People who speak little English, including from Indigenous communities, are at an increased risk of financial abuse.

Due to the difficulties in gaining information about banking services and products, they often trust others to help. This can be a trusted family member or friend, who they use them to interpret for them.

This can lead to the person becoming a victim of financial abuse without their full understanding of the circumstances.

Frequently Asked Questions

Why is the Bank focusing on financial abuse?

The community’s expectations have changed over time and it is now recognised that we all have a part to play in assisting those vulnerable members of our community.

Please refer to the Australian Banking Association website which details how the ABA is working with a number of organisations to promote good practice and clearer processes for banks so they can better support customers who may be vulnerable to financial abuse or who want to plan ahead and manage their financial affairs, especially as they get older.

What can the Bank offer customers impacted by financial abuse?

The Bank will work with customers to gain financial independence (where possible).

This may include:

  • Arranging new accounts or other banking services.
  • Working with different areas of the bank on the customers behalf.
  • Referring customers to external agencies and financial counsellors.

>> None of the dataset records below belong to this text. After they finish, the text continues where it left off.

/-- CACHE_ACCESS: a request for `n` bytes, or a write of `data`, at physical address `a` reaches a slice of a
hub's cache and is served with its hint (R269 to R281). `req`, `pasid`, `va` and `cycle` say who presented it,
where and when, for the prefetchers (R282). -/
def execCacheAccess (stack a n : Nat) (data : List Byte) (hint tag part : Nat) (ecc : Ecc)
    (req pasid va cycle : Nat) (s : State) : Out :=
  let train := fun (r : Bool × State) =>
    if r.1 ∧ r.2.fld (Page.cache stack) Reg.CACHE_CTL 8 8 = 1 then
      r.2.pfTrain stack req part pasid (va / 128 * 128) cycle (decide (hint = 1)) else r.2
  .next (match regionOf a with
  | .gddr st goff =>
    if st = stack then
      if s.gddrStatus st goff ≠ St.ok then s.answer (s.gddrStatus st goff) []
      else train ((s.pfFollow stack req (va / 128 * 128) cycle).cacheServe stack a n data hint tag part ecc)
    else if s.fld (Page.cache stack) Reg.CACHE_CTL 2 0 = 0 then s
    else train ((s.nearFind stack (a / 128)).isNone,
      (s.pfFollow stack req (va / 128 * 128) cycle).nearServe stack a n data hint)
  | .cellar _ _ =>
    if s.homeOf a = some stack ∨ s.fld (Page.cache stack) Reg.CACHE_CTL 2 0 = 0 then s
    else train ((s.nearFind stack (a / 128)).isNone,
      (s.pfFollow stack req (va / 128 * 128) cycle).nearServe stack a n data hint)
  | _ => s)

/-- PREFETCH_ISSUE: a trained entry prefetches its next line, at most EFF_DEPTH lines ahead of the requester's
last access (R283). One that would fault, or that a regulator finds over budget, is dropped (R284); a remote
line is asked for with RD_PF, and only while the hub has a near-cache (R360). -/
def execPrefetchIssue (stack entry : Nat) (s : State) : Out :=
  let page := Page.cache stack
  .next (match (s.pf stack).streams.find entry with
  | none => s
  | some e =>
    let ahead := ((e.nextVa : Int) - (e.lastVa : Int)) / (128 * e.stride)
    if s.fld page Reg.CACHE_CTL 8 8 = 0 ∨ ahead < 1 ∨ ((s.fld page Reg.PREFETCH_CTL 14 8 : Nat) : Int) < ahead then s
    else
      let s := s.modPf stack fun p => { p with
        streams := p.streams.set entry { e with nextVa := (strideFrom e.nextVa e.stride 1).toNat } }
      match s.peekTranslate e.part e.pasid e.nextVa false with
      | none => s
      | some pa =>
        let line := pa / 128
        let near := fun (s : State) =>
          if s.fld page Reg.CACHE_CTL 2 0 = 0 ∨ (s.nearFind stack line).isSome then s
          else
            let s := { s with nearReqs := s.nearReqs ++ [(⟨stack, line, 0, 0, [], true⟩ : NearReq)] }
            (s.post ⟨.rdPf, nearAgent stack, 0, line, 0, []⟩).bump page 6
        match regionOf pa with
        | .gddr st off =>
          if st ≠ stack then near s
          else if (s.readStatus e.part .core pa).2 ≠ St.ok ∨ (s.cacheFind stack line).isSome then s
          else
            let b := s.bucket (Page.regulator stack) (gddrDev off) e.part
            if b.inBudget 128 then
              ((s.setBucket (Page.regulator stack) (gddrDev off) e.part (b.charge 128)).bump page 6).cacheInstall
                stack line (if e.stream then .stream else .normal) 0 e.part true
            else s.bump page 9
        | .cellar _ _ => if s.homeOf pa = some stack then s else near s
        | _ => s)

/-- Lowers the KEEP lines of a partition and tag to NORMAL (R274). -/
def State.keepSweep (s : State) (stack part tag : Nat) : State :=
  let s := { s with
    cache := s.cache.map fun (l : CacheLine) =>
      if l.stack = stack ∧ l.part = part ∧ l.tag = tag ∧ l.cls = CacheClass.keep then { l with cls := .normal } else l }
  s.keepUsed stack part

/-- A write of KEEP_RELEASE: with GO it starts a sweep, and it is ignored while BUSY (R274, Table 9-6). The
sweep passes every set in the step that starts it; BUSY stays until it ends. -/
def keepReleaseEff (page : Nat) (v : Word) (s : State) : State :=
  if s.fld page Reg.KEEP_RELEASE 1 1 = 1 then s
  else
    let s := s.storeWrite page Reg.KEEP_RELEASE v
    if bit v 0 then
      let s := (s.setFld page Reg.KEEP_RELEASE 1 1 1).setFld page Reg.KEEP_RELEASE 0 0 1
      s.keepSweep ((pageStack page).getD 0) (bits v 21 16) (bits v 11 8)
    else s

/-- KEEP_RELEASE_GO (R274). -/
def execKeepReleaseGo (i : Ident) (stack : Nat) (v : Word) (s : State) : Out :=
  .next (s.writeVia i (Page.cache stack) Reg.KEEP_RELEASE v (keepReleaseEff (Page.cache stack) v))

/-- KEEP_SWEEP_DONE: a sweep that runs ends, and BUSY and GO clear (R274, Table 9-6). -/
def execKeepSweepDone (stack : Nat) (s : State) : Out :=
  .next ((s.setFld (Page.cache stack) Reg.KEEP_RELEASE 1 1 0).setFld (Page.cache stack) Reg.KEEP_RELEASE 0 0 0)

/-- A write of CACHE_CTL: NEAR_WAYS changes only while the page is QUIESCED (R280). -/
def cacheCtlEff (page : Nat) (v : Word) (s : State) : State :=
  let old := s.fld page Reg.CACHE_CTL 2 0
  let s' := s.storeWrite page Reg.CACHE_CTL v
  if s.pageState page = PS.quiesced then s' else s'.setFld page Reg.CACHE_CTL 2 0 old

/-- NEAR_WAYS_WRITE (R280). -/
def execNearWaysWrite (i : Ident) (stack : Nat) (v : Word) (s : State) : Out :=
  .next (s.writeVia i (Page.cache stack) Reg.CACHE_CTL v (cacheCtlEff (Page.cache stack) v))

/-- A write of PREFETCH_CTL: EFF_DEPTH never exceeds DEPTH (R284). -/
def prefetchCtlEff (page : Nat) (v : Word) (s : State) : State :=
  let s := s.storeWrite page Reg.PREFETCH_CTL v
  s.setFld page Reg.PREFETCH_CTL 14 8 (min (s.fld page Reg.PREFETCH_CTL 14 8) (s.fld page Reg.PREFETCH_CTL 6 0))

end Sys2Proof.Machine
end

How can the Bank help with financial difficulty?

The Bank has established our Mortgage Help Centre, who may consider making a temporary arrangement, quickly and efficiently, in times when your personal circumstances change.

What happens if you are not satisfied with the response you receive?

It is important for us to know when we have not met your expectations no matter the circumstance. If you are not satisfied with your response, you can refer your complaint to the Customer Feedback Team.

* We do not endorse or take responsibility or liability for the advice provided by the referral agencies.